-- ==== Sys2Proof/Machine/Operands.lean ====
section
/-! DEFINITION. Operand forms: immediates and their expansion by a prefix (R95 to R98), effective addresses (R230, R280),
register pairs (R216, R220), the destinations named by an index (R212 to R217), the write of a sub-word shift (R283). -/

namespace Sys2Proof.Machine

/-! ## Immediates -/

/-- The immediate under `lpre` (R97): the low bits of `lpre.data` are every bit above the field, its own
high bits beyond bit 31 dropped. -/
def PrefixState.immLpre {w : Nat} (p : PrefixState) (i : BitVec w) : Word :=
  p.lpreData.setWidth 32 <<< w ||| i.setWidth 32

/-- The immediate under `pre` (R96): `pre.data` directly above the field, sign-extended. -/
def PrefixState.immPre {w : Nat} (p : PrefixState) (i : BitVec w) : Word := (p.preData ++ i).signExtend 32

/-- ImmS(w) of R98, of an operand written `simm`. -/
def State.immS {w : Nat} (s : State) (i : BitVec w) : Word :=
  if s.pfx.lpreHave then s.pfx.immLpre i
  else if s.pfx.preHave then s.pfx.immPre i
  else i.signExtend 32

/-- ImmU(w) of R98, of an operand written `imm`: zero-extended without a prefix, as ImmS with one. -/
def State.immU {w : Nat} (s : State) (i : BitVec w) : Word :=
  if s.pfx.lpreHave then s.pfx.immLpre i
  else if s.pfx.preHave then s.pfx.immPre i
  else i.setWidth 32

/-! ## Addresses -/

/-- EA of R230: `indexRegSum` when an index is in effect, else `x[b]`. -/
def State.ea (s : State) (b : RegNum) : Word := if s.pfx.indexInEffect then s.pfx.regSum else s.reg b

/-- The target of a branch (R180): `pc + simm + 2`. -/
def State.branchTarget (s : State) (i : BitVec 9) : Word := s.pc + s.immS i + 2#32

/-- The number of the line that `icreload` acts on: of EA' = (the indexed address or `x[a]`) + simm, bits 5:0 cleared
(R280). -/
def State.reloadLine (s : State) (a : RegNum) (i : BitVec 5) : Nat := (s.ea a + s.immS i).toNat / lineBytes

/-! ## Register pairs -/

/-- The even register of the pair a field selects: bit 0 of the field is ignored (R216). -/
def pairHigh (r : RegNum) : RegNum := r &&& 0xE#4

/-- The odd register of the pair a field selects (R216). -/
def pairLow (r : RegNum) : RegNum := pairHigh r + 1#4

/-- The 64-bit value of a pair, its even register holding bits 63:32 (R220). -/
def State.pair (s : State) (r : RegNum) : DWord :=
  (s.reg (pairHigh r)).setWidth 64 <<< 32 ||| (s.reg (pairLow r)).setWidth 64

/-- Bits 63:32 to `hi`, bits 31:0 to `lo` (R220). -/
def State.setPair (s : State) (hi lo : RegNum) (v : DWord) : State :=
  (s.setReg hi (v.extractLsb' 32 32)).setReg lo (v.extractLsb' 0 32)

/-! ## The destinations of multiply and divide -/

/-- End a 32-bit divide (R212, R213): the quotient to `a` and, with an index in effect, the remainder to `idxA`. -/
def divideResult (a : RegNum) (qr : Word × Word) (s : State) : Outcome :=
  if s.pfx.indexInEffect then
    if s.pfx.idxA = a then .refused .destinationOverlap
    else retire ((s.setReg s.pfx.idxA qr.2).setReg a qr.1)
  else retire (s.setReg a qr.1)

/-- End a 64-bit multiply (R214, R215): the product to `r0`, `r1` or, with an index in effect, to `idxA`, `idxB`. -/
def multiplyResult (p : DWord) (s : State) : Outcome :=
  if s.pfx.indexInEffect then
    if s.pfx.idxLast = .ri then .refused .noIndexRegB
    else if s.pfx.idxA = s.pfx.idxB then .refused .destinationOverlap
    else retire (s.setPair s.pfx.idxA s.pfx.idxB p)
  else retire (s.setPair 0#4 1#4 p)

/-- The remainder pair of a 64-bit divide overlaps itself or the quotient pair (R216). -/
def PrefixState.pairOverlap (p : PrefixState) (a : RegNum) : Bool :=
  p.idxA == p.idxB || p.idxA == pairHigh a || p.idxA == pairLow a || p.idxB == pairHigh a || p.idxB == pairLow a

/-- End a 64-bit divide (R216, R217): the quotient to the pair of `a` and, with an index in effect, the remainder to
`idxA`, `idxB`. -/
def divide64Result (a : RegNum) (qr : DWord × DWord) (s : State) : Outcome :=
  if s.pfx.indexInEffect then
    if s.pfx.idxLast = .ri then .refused .noIndexRegB
    else if s.pfx.pairOverlap a then .refused .destinationOverlap
    else retire ((s.setPair s.pfx.idxA s.pfx.idxB qr.2).setPair (pairHigh a) (pairLow a) qr.1)
  else retire (s.setPair (pairHigh a) (pairLow a) qr.1)

/-! ## Sub-word results -/

/-- The word whose low `n` bits are ones. -/
def lowMask (n : Nat) : Word := BitVec.ofNat 32 (2 ^ n - 1)

/-- What a sub-word shift of width `n` with result `t` writes over `old` (R283). -/
def subwordValue (p : SubwordShiftWrite) (n : Nat) (old t : Word) : Word :=
  match p with
  | .extend => t
  | .merge => old &&& ~~~lowMask n ||| t &&& lowMask n

end Sys2Proof.Machine
end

--------------------

» WHAT YOU ARE ASKED TO DO: Only one part of the material above is to be transcribed, namely the lines starting with the line that has "field, sign-extended. -/" and going on through the line that has "ImmS(w) of R98, of", exactly as they stand.

» RESULT OF THE TASK:
/-- The immediate under `pre` (R96): `pre.data` directly above the field, sign-extended. -/
def PrefixState.immPre {w : Nat} (p : PrefixState) (i : BitVec w) : Word := (p.preData ++ i).signExtend 32

/-- ImmS(w) of R98, of an operand written `simm`. -/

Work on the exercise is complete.